# Problem statement
Going from the top of the data below, give again each line through the one containing "fun i => channelAborted_inv i _⟩", both ends kept.
==== Input for this task ====
/-- `DMA.ABORT` on the slave's channel, in one form for both cases of R102. -/
theorem abortTransfer_slave_form (s : State) (h : Handle) :
    ∃ c rx n, abortTransfer s .slave h =
        { s with
          slave := { s.slave with ch := c, rxBuffer := rx }
          outputs := s.outputs ++ [.dmaAbort .slave h]
          free := n } ∧
      (s.slave.ch.active = true ∧ s.slave.ch.handle = h → c = channelAborted s.slave.ch (abortKept s .slave)) ∧
      (¬(s.slave.ch.active = true ∧ s.slave.ch.handle = h) → c = s.slave.ch ∧ rx = s.slave.rxBuffer ∧ n = s.free) ∧
      (s.slave.ch.handle = h → c.active = false) ∧ (ChannelInv s.slave.ch → ChannelInv c) := by
  by_cases hc : s.slave.ch.active = true ∧ s.slave.ch.handle = h
  · exact ⟨_, _, _, abortTransfer_slave_active hc.1 hc.2, fun _ => rfl, fun e => absurd hc e, fun _ => rfl,
      fun i => channelAborted_inv i _⟩
  · refine ⟨s.slave.ch, s.slave.rxBuffer, s.free, abortTransfer_inactive (by simpa using hc), fun e => absurd e hc,
      fun _ => ⟨rfl, rfl, rfl⟩, fun e => ?_, id⟩
    simpa [e] using hc

/-- The delivery of a completion on the master's channel, in one form for both statuses. -/
theorem deliverCompletion_master_form (s : State) (h : Handle) (st : RawStatus) :
    ∃ rx n, deliverCompletion s .master h st =
        { s with master := { s.master with ch := channelDelivered s.master.ch h, rxBuffer := rx }, free := n } ∧
      (¬(s.master.ch.active = true ∧ s.master.ch.handle = h ∧ st = .error) → rx = s.master.rxBuffer ∧ n = s.free) := by
  by_cases hc : s.master.ch.active = true ∧ s.master.ch.handle = h ∧ st = .error
  · exact ⟨_, _, (deliverCompletion_master s h st).trans (if_pos hc), fun e => absurd hc e⟩
  · exact ⟨s.master.rxBuffer, s.free, (deliverCompletion_master s h st).trans (if_neg hc), fun _ => ⟨rfl, rfl⟩⟩

/-- The delivery of a completion on the slave's channel, in one form for both statuses. -/
theorem deliverCompletion_slave_form (s : State) (h : Handle) (st : RawStatus) :
    ∃ rx n, deliverCompletion s .slave h st =
        { s with slave := { s.slave with ch := channelDelivered s.slave.ch h, rxBuffer := rx }, free := n } ∧
      (¬(s.slave.ch.active = true ∧ s.slave.ch.handle = h ∧ st = .error) → rx = s.slave.rxBuffer ∧ n = s.free) := by
  by_cases hc : s.slave.ch.active = true ∧ s.slave.ch.handle = h ∧ st = .error
  · exact ⟨_, _, (deliverCompletion_slave s h st).trans (if_pos hc), fun e => absurd hc e⟩
  · exact ⟨s.slave.rxBuffer, s.free, (deliverCompletion_slave s h st).trans (if_neg hc), fun _ => ⟨rfl, rfl⟩⟩

/-! ### The transport's own actions -/

/-- The transfers that an instance's adapter runs. -/
theorem ownsTransfer_iff (s : State) (r : Role) (h : Handle) :
    ownsTransfer s r h = true ↔
      ((s.channel r).active = true ∧ (s.channel r).handle = h) ∨ h ∈ (s.channel r).orphans := by
  simp [ownsTransfer]

/-- When a late slave transfer can be reached. -/
theorem lateJoinable_iff (s : State) :
    lateJoinable s = true ↔
      ∃ x, (s.xPair = some x ∧ x.hm ∈ s.master.ch.pending) ∧ x.hs = none ∧ x.late = none := by
  cases hx : s.xPair <;> simp [lateJoinable, masterClocking, hx]

/-- Bytes that arrive in an rx buffer change that buffer, and for a late slave transfer what the bus holds of it. -/
theorem receive_form (s : State) (r : Role) (h : Handle) (f : Frame) :
    receive s r h f = s ∨ (ownsTransfer s r h = true ∧
      (receive s r h f = s.withRx r f ∧ (r = .slave → h ∈ s.xMet) ∨
        r = .slave ∧ lateJoinable s = true ∧ receive s r h f = (lateJoined s h).withRx .slave f)) := by
  by_cases ho : ownsTransfer s r h = true
  · cases r
    · exact .inr ⟨ho, .inl ⟨by simp [receive, ho], nofun⟩⟩
    · by_cases hm : h ∈ s.xMet
      · exact .inr ⟨ho, .inl ⟨by simp [receive, ho, hm], fun _ => hm⟩⟩
      · by_cases hl : lateJoinable s = true
        · exact .inr ⟨ho, .inr ⟨rfl, hl, by simp [receive, ho, hm, hl]⟩⟩
        · exact .inl (by simp [receive, ho, hm, hl])
  · exact .inl (by simp [receive, ho])

/-- The bytes of an exchange arrive in one rx buffer and change nothing else. -/
theorem clockExchange_form (s : State) (x : Exchange) (r : Role) :
    clockExchange s x r = s ∨ ∃ f, clockExchange s x r = s.withRx r f := by
  cases r
  · simp only [clockExchange]
    split
    · exact .inr ⟨_, rfl⟩
    · exact .inl rfl
  · simp only [clockExchange]
    split
    · split
      · exact .inr ⟨_, rfl⟩
      · exact .inl rfl
    · exact .inl rfl

/-- An exchange end changes the rx buffers, ends the pairing and offers its completions. -/
theorem finishExchange_form (s : State) (x : Exchange) (first : Bool) :
    ∃ fm fs, finishExchange s x first =
      { s with
        master := { s.master with rxBuffer := fm }
        slave := { s.slave with rxBuffer := fs }
        xPair := none
        input := finishOffered s x first ++ s.input } := by
  cases em : masterFinish s x <;> cases ev : slaveFinish s x
  · exact ⟨s.master.rxBuffer, s.slave.rxBuffer, by simp [finishExchange, em, ev, State.offer, State.withPair]⟩
  · exact ⟨s.master.rxBuffer, x.m2s, by simp [finishExchange, em, ev, State.offer, State.withPair, State.withSlave]⟩
  · exact ⟨x.s2m, s.slave.rxBuffer, by simp [finishExchange, em, ev, State.offer, State.withPair, State.withMaster]⟩
  · exact ⟨x.s2m, x.m2s, by
      simp [finishExchange, em, ev, State.offer, State.withPair, State.withMaster, State.withSlave]⟩

/-- An action of the transport touches no FSM register: it leaves both instances as they are but for the rx buffers and the
adapter's own choices; of what was emitted and drawn it changes nothing; and it offers completions with `Ok` at most. -/
theorem envAct_form (a : EnvAct) (s : State) :
    ∃ fm nm km fs ns ks pair met b l,
      envAct a s =
        { s with
          master := { s.master with rxBuffer := fm, ch := { s.master.ch with next := nm, keep := km } }
          slave := { s.slave with rxBuffer := fs, ch := { s.slave.ch with next := ns, keep := ks } }
          xPair := pair
          xMet := met
          bus := b
          input := l ++ s.input } ∧
      (risingHandles s.xMet → risingHandles met) ∧
      ∀ i ∈ l, (∃ h, i = .record .master (encode (.mComplete h .ok))) ∨ ∃ h, i = .record .slave (encode (.sComplete h .ok)) := by
  have same : ∃ fm nm km fs ns ks pair met b l,
      s =
        { s with
          master := { s.master with rxBuffer := fm, ch := { s.master.ch with next := nm, keep := km } }
          slave := { s.slave with rxBuffer := fs, ch := { s.slave.ch with next := ns, keep := ks } }
          xPair := pair
          xMet := met
          bus := b
          input := l ++ s.input } ∧
      (risingHandles s.xMet → risingHandles met) ∧
      ∀ i ∈ l, (∃ h, i = .record .master (encode (.mComplete h .ok))) ∨
        ∃ h, i = .record .slave (encode (.sComplete h .ok)) :=
    ⟨_, _, _, _, _, _, _, _, _, [], rfl, id, by simp⟩
  cases a with
  | rxWrite r h f =>
    simp only [envAct]
    split
    · exact same
    · rcases receive_form s r h f with e | ⟨-, ⟨e, -⟩ | ⟨rfl, -, e⟩⟩
      · rw [e]; exact same
      · rw [e]; cases r
        · exact ⟨f, _, _, _, _, _, _, _, _, [], rfl, id, by simp⟩
        · exact ⟨_, _, _, f, _, _, _, _, _, [], rfl, id, by simp⟩
      · rw [e]
        exact ⟨_, _, _, f, _, _, _, _, _, [], rfl, fun hm => insertHandle_rising h _ hm, by simp⟩
  | clock r =>
    simp only [envAct]
    split
    · split
      · exact same
      · rename_i x _ _
        rcases clockExchange_form s x r with e | ⟨f, e⟩
        · rw [e]; exact same
        · rw [e]; cases r
          · exact ⟨f, _, _, _, _, _, _, _, _, [], rfl, id, by simp⟩
          · exact ⟨_, _, _, f, _, _, _, _, _, [], rfl, id, by simp⟩
    · exact same
  | endExchange =>
    simp only [envAct]
    split
    · exact same
    · exact ⟨_, _, _, _, _, _, none, _, _, [], rfl, id, by simp⟩
  | finish first =>
    simp only [envAct]
    split
    · split
      · rename_i x _ _
        obtain ⟨fm, fs, e⟩ := finishExchange_form s x first
        rw [e]
        refine ⟨fm, _, _, fs, _, _, none, _, _, finishOffered s x first, rfl, id, fun i hi => ?_⟩
        rcases mem_finishOffered hi with h | h
        · exact .inl ⟨_, h⟩
        · exact .inr h
      · exact same
    · exact same
  | bus b => exact ⟨_, _, _, _, _, _, _, _, b, [], rfl, id, by simp⟩
  | nextHandle r h =>
    cases r
    · exact ⟨_, h, _, _, _, _, _, _, _, [], rfl, id, by simp⟩
    · exact ⟨_, _, _, _, h, _, _, _, _, [], rfl, id, by simp⟩
  | abortKeeps r k =>
    cases r
    · exact ⟨_, _, k, _, _, _, _, _, _, [], rfl, id, by simp⟩
    · exact ⟨_, _, _, _, _, k, _, _, _, [], rfl, id, by simp⟩

@[simp] theorem envAct_outputs (a : EnvAct) (s : State) : (envAct a s).outputs = s.outputs := by
  obtain ⟨_, _, _, _, _, _, _, _, _, _, e, -⟩ := envAct_form a s
  rw [e]

/-- The internal step taken with nothing offered belongs to an instance that is not faulted. -/
theorem internalStep?_cases {s : State} {i : Instr} (h : internalStep? s = some i) :
    (s.master.fault = [] ∧
      (s.master.state = .encoding ∧ i = .mEncode (Config.freeTime s.free) ∨
        s.master.state = .evaluating ∧ i = .mEvaluate ∨
        s.master.state = .retrying ∧ i = .mRetry (freeRetryPayload s.free))) ∨
    (s.slave.fault = [] ∧ s.slave.state = .completed ∧ i = .sReport) := by
  unfold internalStep? at h
  split at h
  · simp_all
  · simp_all
  · simp_all
  · split at h <;> simp_all

end Sys2Proof.Machine
end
====
# Exercise output
/-- `DMA.ABORT` on the slave's channel, in one form for both cases of R102. -/
theorem abortTransfer_slave_form (s : State) (h : Handle) :
    ∃ c rx n, abortTransfer s .slave h =
        { s with
          slave := { s.slave with ch := c, rxBuffer := rx }
          outputs := s.outputs ++ [.dmaAbort .slave h]
          free := n } ∧
      (s.slave.ch.active = true ∧ s.slave.ch.handle = h → c = channelAborted s.slave.ch (abortKept s .slave)) ∧
      (¬(s.slave.ch.active = true ∧ s.slave.ch.handle = h) → c = s.slave.ch ∧ rx = s.slave.rxBuffer ∧ n = s.free) ∧
      (s.slave.ch.handle = h → c.active = false) ∧ (ChannelInv s.slave.ch → ChannelInv c) := by
  by_cases hc : s.slave.ch.active = true ∧ s.slave.ch.handle = h
  · exact ⟨_, _, _, abortTransfer_slave_active hc.1 hc.2, fun _ => rfl, fun e => absurd hc e, fun _ => rfl,
      fun i => channelAborted_inv i _⟩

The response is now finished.